Don’t blame gerrymandering

Matthew Yglesias quotes Richard Cohen presenting a common misconception:

Reality is real. No amount of lofty rhetoric is going to change the way members of Congress are elected. Most of them come from exquisitely gerrymandered districts created by computers that could, if good taste allowed, part the marital bed, separating husband from wife if they were of different political parties. This system created districts that are frequently reliably liberal or conservative. The computer has deleted the middle.

I can’t disagree with Cohen’s first sentence above, but I part company with him after that.

When Gary and I looked at the data, we found that redistricting (“gerrymandering”) was not associated with a decline in competitiveness of elections.in Congress or state legislatures. Legislative elections have been gradually becoming less competitive, but they are typically more competitive after redistricting.

I’m not saying that “gerrymandering” is a good thing–I’d prefer bipartisan redistricting or some sort of impartial system–but the data do not support the idea that redistricting is some sort of incumbent protection plan or exacerbator of partisan division.

In addition, political scientists have frequently noted that Democrats and Republicans have become increasingly polarized in the Senate as well as in the House, even though Senate seats are not redistricted.

P.S. I’m not saying that gerrymandering is always benign; there are certainly some places where it has been used to make districts with unnecessarily high partisan concentrations. But, in aggregate, that’s not what has happened, at least according to our research. (Also, our above-cited research is over 15 years old, and it’s possible that things have changed since then, with the advent of computer-based redistricting. But I haven’t seen any evidence for such a claim. I’d certainly love to see someone replicate our 1991 and 1994 articles to include the data up to the present.)

P.P.S. Update with more recent research (by Abramowitz, Alexander, and Gunning) here.

8 thoughts on “Don’t blame gerrymandering

  1. I wonder whether it would be a good thing to move the present presidential electoral vote system from winners-take-all at state level to winners-take-all at congressional district level, with the 2 extra seats per state given to winners of the state. Is it fairer and make more people's vote count than the present system?

  2. Andrew

    Do you distinguish 'redistricting' from 'gerrymandering', and if so, how?

    When a state is redistricted, it may, clearly, become more gerrymandered, less gerrymandered, or about the same. In fact, in one redistricting, some districts may move in each direction in the same state.

    Measuring gerrymandering is tough – taking account of natural boundaries and so on – but one measure I've seen is the amount of text it takes to describe a district (e.g. start at XXX and XXX go one block (mile, whatever) north, turn east … etc). By this measure, I believe NY-12 is the most gerrymandered district in the USA. But gerrymandering in metro NY doesn't affect D and R at all….. all the districts except Staten Island are solidly D.

  3. Peter:

    I think of "redistricting" as the general term, and "gerrymandering" as a term used by people to describe certain kinds of redistricting that they don't like.
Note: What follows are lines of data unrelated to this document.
/-- Cells in use in bank `b` (the bank of a cell pointer is its bits [18:15]). -/
def bankUsed (s : State) (b : Nat) : List Nat :=
  s.car.frames.flatMap (fun f => (f.2.cells.filter (fun c => c.2 / 32768 == b)).map (·.2)) ++
    s.ept.launches.flatMap (fun l => l.cells.filter (fun c => c / 32768 == b))

/-- CAR_BANK_FREE_b. -/
def bankFree (s : State) (b : Nat) : Nat := 32768 - (bankUsed s b).length

/-- The ports that exist. -/
def allPorts (s : State) : List Nat := (List.range 134).filter (portPresent s)

/-- OWED (R239). -/
def carOwed (s : State) : Nat :=
  sumN ((allPorts s).map (fun p =>
    sumN ((List.range (queueCount p)).map (fun i => minQ s p i - usedQ s p i)) + (s.rf .CAR_P_CFG p 0 0 16 - excessP s p)))

/-- F, the shared-pool free count (R239). -/
def carFree (s : State) : Nat :=
  let m := ((List.range 16).map (bankFree s)).foldl min 32768
  16 * (m - s.rf .CAR_CFG 0 0 0 16) - carOwed s

/-- The shared-pool test of R242: `x` is below alpha(code) × F. -/
def alphaOk (code x f : Nat) : Bool := code != 15 && decide (x * 64 < 2 ^ code * f)

/-- A host error leaves the admission of every queue open (R256): BANK_RESERVE out of range, or reservations beyond what it
leaves. -/
def poolOpen (s : State) : Bool :=
  let r := s.rf .CAR_CFG 0 0 0 16
  decide (r < 256) || decide (16384 < r) ||
    decide (524288 - 16 * r < sumN ((allPorts s).map (fun p =>
      s.rf .CAR_P_CFG p 0 0 16 + sumN ((List.range (queueCount p)).map (fun i => minQ s p i)))))

/-- The same for one queue: a reserved ALPHA. -/
def admitOpen (s : State) (c : CCopy) : Bool :=
  let a := s.rf .CAR_Q_CFG (queueNo c.port c.queue) 0 16 4
  poolOpen s || (decide (9 < a) && decide (a < 15))

/-- A free cell of bank `b`, `none` where its free list is empty.  The order of the free lists is not stated, so
which one it is is a free value (log entry 1); those of `also` are taken too. -/
def takeCell (s : State) (b : Nat) (also : List Nat := []) : Option Nat :=
  let used := bankUsed s b ++ also.filter (fun c => c / 32768 == b)
  let a := Config.free s.freeCtr % 32768
  if used.length ≥ 32768 then none
  else ((List.range (used.length + 1)).map (fun i => b * 32768 + (a + i) % 32768)).find? (fun c => !used.contains c)

/-! ## Admission (R242 to R244, R246) -/

/-- MAX_SDU of queue `q` of port `p`, 0 for no limit; one out of range leaves it free (R283; log entry 6). -/
def maxSdu (s : State) (p q : Nat) : Nat :=
  let v := s.rf .SCH_Q_CFG p q 16 14
  if v = 0 then 0 else s.within 64 10240 v

/-- A copy is cut-through (R246). -/
def isCut (s : State) (f : CFrame) (c : CCopy) : Bool :=
  !c.store && !c.held && decide (f.src < 133) &&
  (if c.port < 128 then decide (portRate s c.port ≤ f.rate) else 130 ≤ c.port && c.port < 133) &&
  (match c.kind with
    | .fwd => true
    | .mirror _ t => t == 0
    | _ => false)

/-- What one destination queue decides: admitFrame, against the given F (R242). -/
def admits (s : State) (free : Nat) (c : CCopy) : Bool :=
  let u := usedQ s c.port c.queue
  let m := minQ s c.port c.queue
  decide (u < m) || decide (excessP s c.port < s.rf .CAR_P_CFG c.port 0 0 16) ||
    alphaOk (s.rf .CAR_Q_CFG (queueNo c.port c.queue) 0 16 4) (u - m) free

/-- The transmit path of port `p` sleeps no longer, no opening is posted for it, and the port is not in Doze (R124, R125). -/
def pathOpen (s : State) (p : Nat) : State :=
  { s with hot := { s.hot with
    leads := s.hot.leads.filter (fun q => q.1 != p), txAsleep := s.hot.txAsleep.filter (· != p), doze := s.hot.doze.filter (· != p) } }

/-- A sleeping transmit path of port `p` is called awake: its egress, MAC and lane (R119, R125). -/
def pathWake (s : State) (p : Nat) : State :=
  if s.hot.txAsleep.contains p then [178 + p / 16, p, 128 + p / 4].foldl (fun s d => trigger s 2 d) (pathOpen s p) else s

/-- An admitted copy of frame `f` wakes what its way out needs (R119, R125, R473): the transmit path when its gate is open, the
endpoint domain for a host port, the service engine for port 133 and the PTP engine for a message there.  A wake by a frame that a
port has received is one for receive traffic (R473). -/
def admitWake (s : State) (f : CFrame) (c : CCopy) : State :=
  let cls := if f.src < 133 then 1 else 2
  if c.port < 128 then
    if !((s.sch c.port).gates).testBit c.queue then s
    else trigger (pathWake s c.port) 2 (178 + c.port / 16)
  else if c.port < 130 then trigger s cls 234
  else if c.port = 133 then
    let s := trigger s cls 223
    if (parse f.alt f.bytes f.ended).ptp.isSome then trigger s cls 220 else s
  else s

/-- The destinations of a frame in the order of R242: ascending queue. -/
def queueOrder (cs : List CCopy) : List CCopy :=
  cs.foldl (fun l c =>
    l.takeWhile (fun x => queueNo x.port x.queue ≤ queueNo c.port c.queue) ++ [c] ++
      l.dropWhile (fun x => queueNo x.port x.queue ≤ queueNo c.port c.queue)) []

/-- A copy that the express queue sends whatever its class: one with a one-step insertion, and every message of the PTP engine
(R164, R316). -/
def CCopy.forced (c : CCopy) : Bool :=
  match c.note with
  | .none => c.kind == .own
  | .launch _ pfx => fld (pfx.getD 3 0) 6 2 != 0
  | _ => true

/-- Admission decides for frame `id` (R242): every destination against the same F, USED and EXCESS; while the free lists
are rebuilt it refuses every frame (R105); a host error leaves its answer free (R256; log entry 6).  The closed wrapper of block 17
discards the frame (R27, R104). -/
def admitFrame (s : State) (id : Nat) : State :=
  match s.frm id with
  | none => s
  | some f =>
    if f.decided then s
    else if f.bad || f.verdict == some false then tidy (s.setFrm id { f with decided := true, plan := [], gone := true }) id
    else
      if closed s 17 then
        tidy ((isoDiscard s 17).setFrm id { f with decided := true, plan := [], gone := true }) id
      else
      let free := carFree s
      let cs := queueOrder f.plan
      let many := decide (cs.length ≥ 2)
      let old := s
      let s := s.setFrm id { f with decided := true, plan := [], born := s.mono }
      -- a frame counts once in MAC_TX_DISCARD of a port that takes nothing, however many copies were for it (R174)
      let s := ((cs.map (·.port)).dedup.filter (fun p => !portTakes s p)).foldl (fun s p => macCount s p 42) s
      let step (s : State) (c : CCopy) : State :=
        if !portTakes s c.port then s else
        let wild := admitOpen old c
        let yes := if wild then s.free % 2 == 1 else admits old free c
        let s := if wild then s.drawn else s
        if !s.car.rebuild && yes then
          let s := occ s 17 0x13 (feedOf c.port)
          let cut := isCut s f c
          let c := { c with
            id := s.car.next, frame := id, cut := cut
            elig := !c.held && (cut || (f.verdict == some true && decide (f.src < 133))) }
          admitWake { s with car := { s.car with copies := s.car.copies ++ [c], next := s.car.next + 1 } } f c
        else occ (s.bump (if many then .CAR_Q_MC_REFUSED else .CAR_Q_DROP) (queueNo c.port c.queue)) 17 0x14 (feedOf c.port)
      let s := cs.foldl step s
      if (copiesOf s id).isEmpty then
        let s := if cs = [] then s else s.bump .CAR_DROPS
        tidy (s.modFrm id (fun f => { f with gone := true })) id
      else occ s 17 0x12 f.feed

/-- Cell `i` of a frame becomes complete in slot `k`: the slots in which its cells became complete, brought up to date. -/
def CFrame.stampCells (f : CFrame) (k : Nat) : CFrame :=
  let n := if f.ended then ceilDiv f.bytes.length 128 else f.bytes.length / 128
  { f with ctimes := f.ctimes ++ List.replicate (n - f.ctimes.length) k }

/-- The seconds of a timestamp in 2^-16 ns. -/
def tsSec (t : Nat) : Nat := t / 65536000000000

/-- The whole nanoseconds of a timestamp in 2^-16 ns. -/
def tsNs (t : Nat) : Nat := t / 65536 % 1000000000

/-- The word of TS_HALF and TS_NS (R351, R429). -/
def tsWord (t : Nat) : Word := bitw 31 (nbit t 15) ||| put 0 30 (tsNs t)

/-- The arrival prefix of a copy (R351); `cut` says that its inner frame was cut. -/
def arrivalWords (f : CFrame) (c : CCopy) (cut : Bool) : List Word :=
  match c.kind with
  | .report _ pfx => pfx
  | _ =>
    let drip : Option (Nat × Bool) := match c.kind with
      | .drip _ pc t => some (pc, t)
      | _ => none
    let red := drip.isNone && (f.dup == 1 || f.dup == 5)
    [wd (tsSec f.t), tsWord f.t,
     put 30 2 (b2n drip.isSome) ||| put 27 3 f.carry.cls ||| put 17 10 f.ref ||| bitw 16 f.carry.handleV |||
       (match drip with
        | some (pc, _) => put 10 6 f.carry.reason ||| (if f.carry.reason = 1 then put 6 4 pc else 0)
        | none => 0) |||
       bitw 5 (cut || (drip.map (·.2)).getD false) ||| bitw 4 red ||| bitw 3 (red && f.sideB) ||| bitw 2 (red && f.dup == 5) |||
       bitw 1 f.oow ||| bitw 0 f.exceeded,
     (if f.carry.handleV then put 16 16 f.carry.handle else 0) ||| put 10 6 f.audFlags ||| put 3 5 f.carry.hit]

/-! ## Redundancy pairs (R285) -/

/-- The pair and the side of which a board-set reference is a pair port: pair number, true for PORT_B. -/
def pairOf (s : State) (ref : Nat) : Option (Nat × Bool) :=
  (List.range 16).findSome? (fun n =>
    if !tst (s.rw .RED_PAIR_CFG n) 31 then none
    else if s.rf .RED_PAIR_PORTS n 0 16 10 = ref then some (n, false)
    else if s.rf .RED_PAIR_PORTS n 0 0 10 = ref then some (n, true)
    else none)

/-- MODE of a pair: 0 PRP, 1 HSR mode H, 2 HSR mode N. -/
def pairMode (s : State) (n : Nat) : Nat := s.rf .RED_PAIR_CFG n 0 29 2

/-- A reserved bit of a register that keeps it is not zero (R304). -/
def reservedBits (s : State) (f : Fam) (i : Nat) : Bool := s.rw f i &&& ~~~ f.row.mask != 0

/-- The registers of pair `n` hold a host error (R60, R304): a reserved MODE, a reserved bit, or a reserved reference. -/
def pairCfgErr (s : State) (n : Nat) : Bool :=
  pairMode s n == 3 || reservedBits s .RED_CFG 0 || reservedBits s .RED_PAIR_CFG n || reservedBits s .RED_PAIR_PORTS n ||
    decide (134 ≤ s.rf .RED_PAIR_PORTS n 0 16 8) || decide (134 ≤ s.rf .RED_PAIR_PORTS n 0 0 8) ||
    (!tst (s.rw .RED_PAIR_CFG n) 24 && decide (134 ≤ s.rf .RED_PAIR_CFG n 0 0 8))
    See here for a discussion of one particular mathematical definition of compactness of districts.

    Sobhet: No, I think an electoral-college-by-congressional-district would be worse than the current system.

  4. Andrew

    Interesting idea in the link, but I think you point out a fairly substantial flaw. One needn't even make up an example, one could look at Utah, where the districts are relatively compac, but are designed to divide Salt Lake City (which is Democratic) among all three CDs, giving Utah 3 Republican representatives.

    One possible remedy is some weighting of compactness with county lines. Thus Utah's diving of Salt Lake county into 3 districts would hur the current plan

  5. Actually, real honest-to-god gerrymandering with the intent to steal elections often results in many districts being *more* balanced rather than less.

    The idea is to put your opponents into a few massively safe districts while your side gets a bunch of slightly favorable (to your side) districts.

    This can wreak real havoc for you if the overall tide shifts because a large number of your barely safe seats can switch all at once.